Every line with the string "place" in it belongs in your answer, so copy them all from the data.

RECORDS SUPPLIED:
*** Begin section ***
-- ==== Sys2Proof/Syntax.lean ====
section
/-! DEFINITION. The instructions and steps of the Tutala T6: one constructor of `Instr` per row of
spec/opcode_table.json. The 226 encoded instructions carry the fields of their encoding
(spec/13_encoding.md R218 to R231), each at the width of the encoding. The 84 steps without an encoding are moves of
an engine, of Yalush, of the hypervisor or of the world outside; the choice they make or the data they bring is in
State.arg (`Args`), which the step sets from the turn. -/

namespace Sys2Proof

/-- What comes back for an outstanding request to another package (spec/05_memories.md R95, R97). For a local
access the model ignores it: the home's answer is computed. -/
inductive Reply where
  /-- the value the peer's home bound: the loaded bytes, 64 of them for a record, the old value of an atomic, or a barrier's old words -/
  | value (v : BitVec 512)
  /-- the peer's home met poison (spec/05_memories.md R103) -/
  | poison
  /-- the peer's stack is shut down (spec/05_memories.md R94) -/
  | memlost
  /-- the peer's home refused the access, for example a write to a scanned frame -/
  | refused
deriving DecidableEq, Repr

/-- A register of BAR0 of a virtual function (spec/20_host_links_and_bringup.md R369). -/
inductive Bar0 where
  | doorbell | ringBase | status
deriving DecidableEq, Repr

/-- A register written from outside the strands that has no behaviour of its own, or a register of BAR0 that the host reads
(spec/02_strand_registers.md R36, R38, spec/20_host_links_and_bringup.md R369, spec/09_translation_and_faults.md R156). -/
inductive RegTarget where
  /-- WDLIM in the save record of a saved gang's member (spec/09_translation_and_faults.md R167) -/
  | savedWdlim (area rank : Nat)
  /-- RINGBASE of a virtual function's BAR0 -/
  | ringBase (vf : Nat)
  /-- READY and ERR of a virtual function's BAR0: read-only -/
  | vfStatus (vf : Nat)
  /-- a read of a register of a virtual function's BAR0 -/
  | bar0Read (vf : Nat) (r : Bar0)
  /-- REMTO, written by Yalush between launches -/
  | remto
  /-- an entry of the peer table, written by Yalush -/
  | peer (n : BitVec 10)
  /-- a device register, by physical address -/
  | device (pa : Nat)
  /-- fields of the partition table that the hypervisor changes while the partition is active (spec/10_descriptor_tables.md R191) -/
  | table (p : BitVec 6)
deriving DecidableEq, Repr

/-- Which C queue a copy starts from. -/
inductive CopySource where
  /-- the C queue of the strand in a slot -/
  | slot (n : Nat)
  /-- the queue of a strand that has retired (spec/17_engine_and_system_instructions.md R315), by position -/
  | retired (idx : Nat)
deriving DecidableEq, Repr

/-- Which engine holds a guarded command at its head (spec/07_queues_and_scheduling.md R122). -/
inductive Engine where
  | copy | send
deriving DecidableEq, Repr

/-- How a send ends (spec/08_receive_engine.md R135). -/
inductive SendEnd where
  /-- a reply header from the receiving package -/
  | reply (h : Rec64)
  /-- the reply at this place of the package's own traffic -/
  | own (idx : Nat)
  /-- no reply within REMTO, or the peer is lost -/
  | giveUp
deriving DecidableEq, Repr

/-- A complete header at the receive engine (spec/08_receive_engine.md R136, R147). -/
inductive Arrival where
  /-- from another package, with the eager payload -/
  | fabric (peer : BitVec 10) (h : Rec64) (payload : List Byte)
  /-- the package's own traffic, by its place among the packets on their way -/
  | own (idx : Nat)
deriving DecidableEq, Repr

/-- A request with no reply after REMTO ticks (spec/05_memories.md R97). -/
inductive TimeoutTarget where
  /-- an outstanding stream access of a strand -/
  | access (slot idx : Nat)
  /-- a copy in flight -/
  | copy (idx : Nat)
  /-- a tile access of a started matrix command -/
  | tile (slot id : Nat)
  /-- a join decrement on its way to another package (spec/10_descriptor_tables.md R180), by position -/
  | join (idx : Nat)
  /-- a read of the level of a join on another package, by position -/
  | joinRead (idx : Nat)
  /-- an item of a completion that lies on another package (spec/08_receive_engine.md R135, R141), by the completion's position -/
  | ending (idx : Nat)
  /-- the source reads of the send at the head of a strand's order (spec/08_receive_engine.md R134) -/
  | sendSource (slot : Nat)
deriving DecidableEq, Repr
*** End section ***
REPLY TO THE EXERCISE:
  /-- the reply at this place of the package's own traffic -/
  /-- the package's own traffic, by its place among the packets on their way -/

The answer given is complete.